Which lines of the data below contain "Laws"? Please show them all.

*Stored data entries:*
* * * *

-- ==== Sys2Proof/Laws/PerInstr.lean ====
section
/-! SUPPORT. Statements about every instruction as syntax, one lemma for each constructor. -/

namespace Sys2Proof.Laws

/-- The first byte of a row's match word in spec/opcode_table.json. -/
def tableCode : Instr → Byte
  | .reset => 0x00
  | .sendFrame _ => 0x01
  | .fillBuffer => 0x10
  | .decodeFrame _ => 0x11
  | .recvFrame _ => 0x12
  | .parseFrame _ => 0x20
  | .atCommand .. => 0x30
  | .atQueueParameter .. => 0x31
  | .remoteAtCommandA64 .. | .remoteAtCommandA16 .. | .remoteAtCommandB64 .. | .remoteAtCommandB16 .. => 0x32
  | .transmitA64 .. | .transmitA16 .. | .transmitB64 .. | .transmitB16 .. => 0x33
  | .apiTxAtCommand .. => 0x08
  | .apiTxAtQueueParameter .. => 0x09
  | .apiTxRemoteAtCommand .. => 0x17
  | .apiTxTransmit64 .. => 0x00
  | .apiTxTransmit16 .. => 0x01
  | .apiRxModemStatus _ => 0x8A
  | .apiRxTransmitStatus _ => 0x89
  | .apiRxAtResponse _ => 0x88
  | .apiRxRemoteAtResponse _ => 0x97
  | .apiRxReceive64 _ => 0x80
  | .apiRxReceive16 _ => 0x81

/-- The last byte of the match word of a row in the "command_addr" format: the address tag, byte 2 of the command (R101). -/
def tableTag : Instr → Option Byte
  | .remoteAtCommandA64 .. | .transmitA64 .. => some 0x00
  | .remoteAtCommandA16 .. | .transmitA16 .. => some 0x01
  | .remoteAtCommandB64 .. | .transmitB64 .. => some 0x02
  | .remoteAtCommandB16 .. | .transmitB16 .. => some 0x03
  | _ => none

/-- The encoding carries the fixed bits of the instruction's row in the opcode table. -/
def Opcode.Statement (i : Instr) : Prop :=
  (encode i)[0]? = some (tableCode i) ∧ ∀ t, tableTag i = some t → (encode i)[2]? = some t

theorem Opcode.reset : Opcode.Statement .reset := by simp [Opcode.Statement, encode, tableCode, tableTag]
theorem Opcode.sendFrame (p : List Byte) : Opcode.Statement (.sendFrame p) := by
  simp [Opcode.Statement, encode, tableCode, tableTag]
theorem Opcode.fillBuffer : Opcode.Statement .fillBuffer := by simp [Opcode.Statement, encode, tableCode, tableTag]
theorem Opcode.decodeFrame (n : U32) : Opcode.Statement (.decodeFrame n) := by
  simp [Opcode.Statement, encode, tableCode, tableTag]
theorem Opcode.recvFrame (n : U32) : Opcode.Statement (.recvFrame n) := by
  simp [Opcode.Statement, encode, tableCode, tableTag]
theorem Opcode.parseFrame (n : U16) : Opcode.Statement (.parseFrame n) := by
  simp [Opcode.Statement, encode, tableCode, tableTag]
theorem Opcode.atCommand (f a0 a1 : Byte) (ps : List Byte) : Opcode.Statement (.atCommand f a0 a1 ps) := by
  simp [Opcode.Statement, encode, tableCode, tableTag]
theorem Opcode.atQueueParameter (f a0 a1 : Byte) (ps : List Byte) : Opcode.Statement (.atQueueParameter f a0 a1 ps) := by
  simp [Opcode.Statement, encode, tableCode, tableTag]
theorem Opcode.remoteAtCommandA64 (f : Byte) (a : U64) (o a0 a1 : Byte) (ps : List Byte) :
    Opcode.Statement (.remoteAtCommandA64 f a o a0 a1 ps) := by
  simp [Opcode.Statement, encode, tableCode, tableTag, putAddress]
theorem Opcode.remoteAtCommandA16 (f : Byte) (a : U16) (o a0 a1 : Byte) (ps : List Byte) :
    Opcode.Statement (.remoteAtCommandA16 f a o a0 a1 ps) := by
  simp [Opcode.Statement, encode, tableCode, tableTag, putAddress]
theorem Opcode.remoteAtCommandB64 (f o a0 a1 : Byte) (ps : List Byte) :
    Opcode.Statement (.remoteAtCommandB64 f o a0 a1 ps) := by
  simp [Opcode.Statement, encode, tableCode, tableTag, putAddress]
theorem Opcode.remoteAtCommandB16 (f o a0 a1 : Byte) (ps : List Byte) :
    Opcode.Statement (.remoteAtCommandB16 f o a0 a1 ps) := by
  simp [Opcode.Statement, encode, tableCode, tableTag, putAddress]
theorem Opcode.transmitA64 (f : Byte) (a : U64) (o : Byte) (d : List Byte) : Opcode.Statement (.transmitA64 f a o d) := by
  simp [Opcode.Statement, encode, tableCode, tableTag, putAddress]
theorem Opcode.transmitA16 (f : Byte) (a : U16) (o : Byte) (d : List Byte) : Opcode.Statement (.transmitA16 f a o d) := by
  simp [Opcode.Statement, encode, tableCode, tableTag, putAddress]
theorem Opcode.transmitB64 (f o : Byte) (d : List Byte) : Opcode.Statement (.transmitB64 f o d) := by
  simp [Opcode.Statement, encode, tableCode, tableTag, putAddress]
theorem Opcode.transmitB16 (f o : Byte) (d : List Byte) : Opcode.Statement (.transmitB16 f o d) := by
  simp [Opcode.Statement, encode, tableCode, tableTag, putAddress]
theorem Opcode.apiTxAtCommand (f a0 a1 : Byte) (ps : List Byte) : Opcode.Statement (.apiTxAtCommand f a0 a1 ps) := by
  simp [Opcode.Statement, encode, tableCode, tableTag]
theorem Opcode.apiTxAtQueueParameter (f a0 a1 : Byte) (ps : List Byte) :
    Opcode.Statement (.apiTxAtQueueParameter f a0 a1 ps) := by
  simp [Opcode.Statement, encode, tableCode, tableTag]
theorem Opcode.apiTxRemoteAtCommand (f : Byte) (a64 : U64) (a16 : U16) (o a0 a1 : Byte) (ps : List Byte) :
    Opcode.Statement (.apiTxRemoteAtCommand f a64 a16 o a0 a1 ps) := by
  simp [Opcode.Statement, encode, tableCode, tableTag]
theorem Opcode.apiTxTransmit64 (f : Byte) (a : U64) (o : Byte) (d : List Byte) :
    Opcode.Statement (.apiTxTransmit64 f a o d) := by
  simp [Opcode.Statement, encode, tableCode, tableTag]
theorem Opcode.apiTxTransmit16 (f : Byte) (a : U16) (o : Byte) (d : List Byte) :
    Opcode.Statement (.apiTxTransmit16 f a o d) := by
  simp [Opcode.Statement, encode, tableCode, tableTag]
theorem Opcode.apiRxModemStatus (b : List Byte) : Opcode.Statement (.apiRxModemStatus b) := by
  simp [Opcode.Statement, encode, tableCode, tableTag]
theorem Opcode.apiRxTransmitStatus (b : List Byte) : Opcode.Statement (.apiRxTransmitStatus b) := by
  simp [Opcode.Statement, encode, tableCode, tableTag]
theorem Opcode.apiRxAtResponse (b : List Byte) : Opcode.Statement (.apiRxAtResponse b) := by
  simp [Opcode.Statement, encode, tableCode, tableTag]
theorem Opcode.apiRxRemoteAtResponse (b : List Byte) : Opcode.Statement (.apiRxRemoteAtResponse b) := by
  simp [Opcode.Statement, encode, tableCode, tableTag]
theorem Opcode.apiRxReceive64 (b : List Byte) : Opcode.Statement (.apiRxReceive64 b) := by
  simp [Opcode.Statement, encode, tableCode, tableTag]
theorem Opcode.apiRxReceive16 (b : List Byte) : Opcode.Statement (.apiRxReceive16 b) := by
  simp [Opcode.Statement, encode, tableCode, tableTag]

end Sys2Proof.Laws
end

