/-- Program 1: `PARSE_FRAME 6` is `20 00 06`. -/
theorem test_decode_PARSE_FRAME : decodeCommand [0x20, 0x00, 0x06] = .ok (.parseFrame 6) := by decide

/-- Program 1: `AT_COMMAND 0x01, "AP", []` is `30 01 41 50 00 00`; B-2 has a parameter. -/
theorem test_decode_AT_COMMAND :
    decodeCommand [0x30, 0x01, 0x41, 0x50, 0x00, 0x00] = .ok (.atCommand 0x01 0x41 0x50 []) ∧
    decodeCommand [0x30, 0x02, 0x44, 0x37, 0x00, 0x01, 0x01] = .ok (.atCommand 0x02 0x44 0x37 [0x01]) := by decide

/-- B-6's command. -/
theorem test_decode_AT_QUEUE_PARAMETER :
    decodeCommand [0x31, 0x01, 0x41, 0x50, 0x00, 0x01, 0x02] = .ok (.atQueueParameter 0x01 0x41 0x50 [0x02]) := by decide

/-- B-7's command, the tag 00 and eight bytes. -/
theorem test_decode_REMOTE_A64 :
    decodeCommand [0x32, 0x01, 0x00, 0x00, 0x13, 0xA2, 0x00, 0x40, 0x0A, 0x01, 0x27, 0x02, 0x44, 0x37, 0x00, 0x01, 0x01]
      = .ok (.remoteAtCommandA64 0x01 addrA 0x02 0x44 0x37 [0x01]) := by decide

/-- B-8's command, the tag 01 and two bytes. -/
theorem test_decode_REMOTE_A16 : decodeCommand [0x32, 0x01, 0x01, 0x12, 0x34, 0x02, 0x44, 0x37, 0x00, 0x00]
      = .ok (.remoteAtCommandA16 0x01 0x1234 0x02 0x44 0x37 []) := by decide

/-- B-9's command, the tag 02. -/
theorem test_decode_REMOTE_B64 : decodeCommand [0x32, 0x01, 0x02, 0x00, 0x44, 0x36, 0x00, 0x00]
      = .ok (.remoteAtCommandB64 0x01 0x00 0x44 0x36 []) := by decide

/-- B-10's command, the tag 03. -/
theorem test_decode_REMOTE_B16 : decodeCommand [0x32, 0x01, 0x03, 0x00, 0x44, 0x36, 0x00, 0x00]
      = .ok (.remoteAtCommandB16 0x01 0x00 0x44 0x36 []) := by decide

/-- B-11's command. -/
theorem test_decode_TRANSMIT_A64 :
    decodeCommand [0x33, 0x01, 0x00, 0x00, 0x13, 0xA2, 0x00, 0x40, 0x0A, 0x01, 0x27, 0x00, 0x00, 0x02, 0x48, 0x69]
      = .ok (.transmitA64 0x01 addrA 0x00 [0x48, 0x69]) := by decide

/-- Program 4: `33 01 01 12 34 00 00 02 48 69`. -/
theorem test_decode_TRANSMIT_A16 : decodeCommand [0x33, 0x01, 0x01, 0x12, 0x34, 0x00, 0x00, 0x02, 0x48, 0x69]
      = .ok (.transmitA16 0x01 0x1234 0x00 [0x48, 0x69]) := by decide

/-- B-13's command. -/
theorem test_decode_TRANSMIT_B64 : decodeCommand [0x33, 0x01, 0x02, 0x00, 0x00, 0x02, 0x48, 0x69]
      = .ok (.transmitB64 0x01 0x00 [0x48, 0x69]) := by decide

/-- B-14's command. -/
theorem test_decode_TRANSMIT_B16 : decodeCommand [0x33, 0x01, 0x03, 0x00, 0x00, 0x02, 0x48, 0x69]
      = .ok (.transmitB16 0x01 0x00 [0x48, 0x69]) := by decide

/-- The outgoing payloads of B-1, B-6, B-7, B-11 and B-12. -/
theorem test_decode_outgoing :
    decodeOutgoing apPayload = .ok (.apiTxAtCommand 0x01 0x41 0x50 []) ∧
    decodeOutgoing [0x09, 0x01, 0x41, 0x50, 0x02] = .ok (.apiTxAtQueueParameter 0x01 0x41 0x50 [0x02]) ∧
    decodeOutgoing [0x17, 0x01, 0x00, 0x13, 0xA2, 0x00, 0x40, 0x0A, 0x01, 0x27, 0xFF, 0xFE, 0x02, 0x44, 0x37, 0x01]
      = .ok (.apiTxRemoteAtCommand 0x01 addrA 0xFFFE 0x02 0x44 0x37 [0x01]) ∧
    decodeOutgoing [0x00, 0x01, 0x00, 0x13, 0xA2, 0x00, 0x40, 0x0A, 0x01, 0x27, 0x00, 0x48, 0x69]
      = .ok (.apiTxTransmit64 0x01 addrA 0x00 [0x48, 0x69]) ∧
    decodeOutgoing [0x01, 0x01, 0x12, 0x34, 0x00, 0x48, 0x69] = .ok (.apiTxTransmit16 0x01 0x1234 0x00 [0x48, 0x69]) := by
  decide

/-- The incoming payloads of P-1, P-4, P-8, P-9, P-13 and P-17: a row is chosen by the id alone, whatever the length (R92). -/
theorem test_decode_incoming :
    decodeIncoming [0x8A, 0x00] = .ok (.apiRxModemStatus [0x00]) ∧
    decodeIncoming [0x89, 0x05, 0x00] = .ok (.apiRxTransmitStatus [0x05, 0x00]) ∧
    decodeIncoming [0x88, 0x01, 0x41, 0x50, 0x00] = .ok (.apiRxAtResponse [0x01, 0x41, 0x50, 0x00]) ∧
    decodeIncoming [0x97, 0x01] = .ok (.apiRxRemoteAtResponse [0x01]) ∧
    decodeIncoming [0x80, 0x00, 0x13] = .ok (.apiRxReceive64 [0x00, 0x13]) ∧
    decodeIncoming [0x81, 0x12, 0x34, 0x28] = .ok (.apiRxReceive16 [0x12, 0x34, 0x28]) := by decide

/-- R-3 to R-6, an API id on the command port, and ids on the wrong payload port. -/
theorem test_decode_rejects :
    decodeCommand [0x40] = .error (.reservedCode 0x40) ∧
    decodeCommand [0x32, 0x01, 0x04, 0x00] = .error (.reservedTag 0x04) ∧
    decodeCommand [0x01, 0x00, 0x03, 0x41, 0x42] = .error .tooShort ∧
    decodeCommand [0x10, 0x00] = .error .tooLong ∧
    decodeCommand [] = .error .empty ∧
    decodeCommand [0x08, 0x01, 0x41, 0x50] = .error (.reservedCode 0x08) ∧
    decodeOutgoing [0x8A, 0x00] = .error (.unknownApiId 0x8A) ∧
    decodeIncoming [0x08, 0x01, 0x41, 0x50] = .error (.unknownApiId 0x08) := by decide

/-- The table's own words: a code; a code and a tag around a wildcard byte; an outgoing and an incoming id. -/
theorem test_decode_table :
    decodeTableWord 8 0x10 = some .fillBuffer ∧
    decodeTableWord 24 0x320003 = some (.remoteAtCommandB16 0 0 0 0 []) ∧
    decodeTableWord 24 0x330001 = some (.transmitA16 0 0 0 []) ∧
    decodeTableWord 8 0x17 = some (.apiTxRemoteAtCommand 0 0 0 0 0 0 []) ∧
    decodeTableWord 8 0x89 = some (.apiRxTransmitStatus [0, 0]) := by decide

/-! ### Vectors of 95_test_vectors.md, one step each -/

/-- E-W7: accept all. -/
theorem test_SEND_FRAME_all :
    sees (exec (.sendFrame apPayload) (accepting 8 [])) (fun t => (code t, t.txLine)) = some (some 0, apWire) := by decide

/-- E-W5: the second byte of the escaped checksum is refused. -/
theorem test_SEND_FRAME_checksum :
    sees (exec (.sendFrame [0x81]) (accepting 5 [.refuse])) (fun t => (code t, t.txLine))
      = some (some (-14), [0x7E, 0x00, 0x01, 0x81, 0x7D]) := by decide

/-- E-5 and E-15: wires with escapes in the payload. -/
theorem test_wire_escapes : wireOf [0x7D, 0x11, 0x13] = [0x7E, 0x00, 0x03, 0x7D, 0x5D, 0x7D, 0x31, 0x7D, 0x33, 0x5E] ∧
    wireOf [0x7D, 0x5E] = [0x7E, 0x00, 0x02, 0x7D, 0x5D, 0x5E, 0x24] := by decide

/-- B-2. -/
theorem test_AT_COMMAND : sees (exec (.atCommand 0x02 0x44 0x37 [0x01]) (accepting 9 [])) (fun t => (code t, t.txLine))
    = some (some 0, [0x7E, 0x00, 0x05, 0x08, 0x02, 0x44, 0x37, 0x01, 0x79]) := by decide

/-- B-6. -/
theorem test_AT_QUEUE_PARAMETER :
    sees (exec (.atQueueParameter 0x01 0x41 0x50 [0x02]) (accepting 9 [])) (fun t => (code t, t.txLine))
      = some (some 0, [0x7E, 0x00, 0x05, 0x09, 0x01, 0x41, 0x50, 0x02, 0x62]) := by decide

* * * *

*TASK SOLUTION:*
-- ==== Sys2Proof/Laws/PerInstr.lean ====
namespace Sys2Proof.Laws
end Sys2Proof.Laws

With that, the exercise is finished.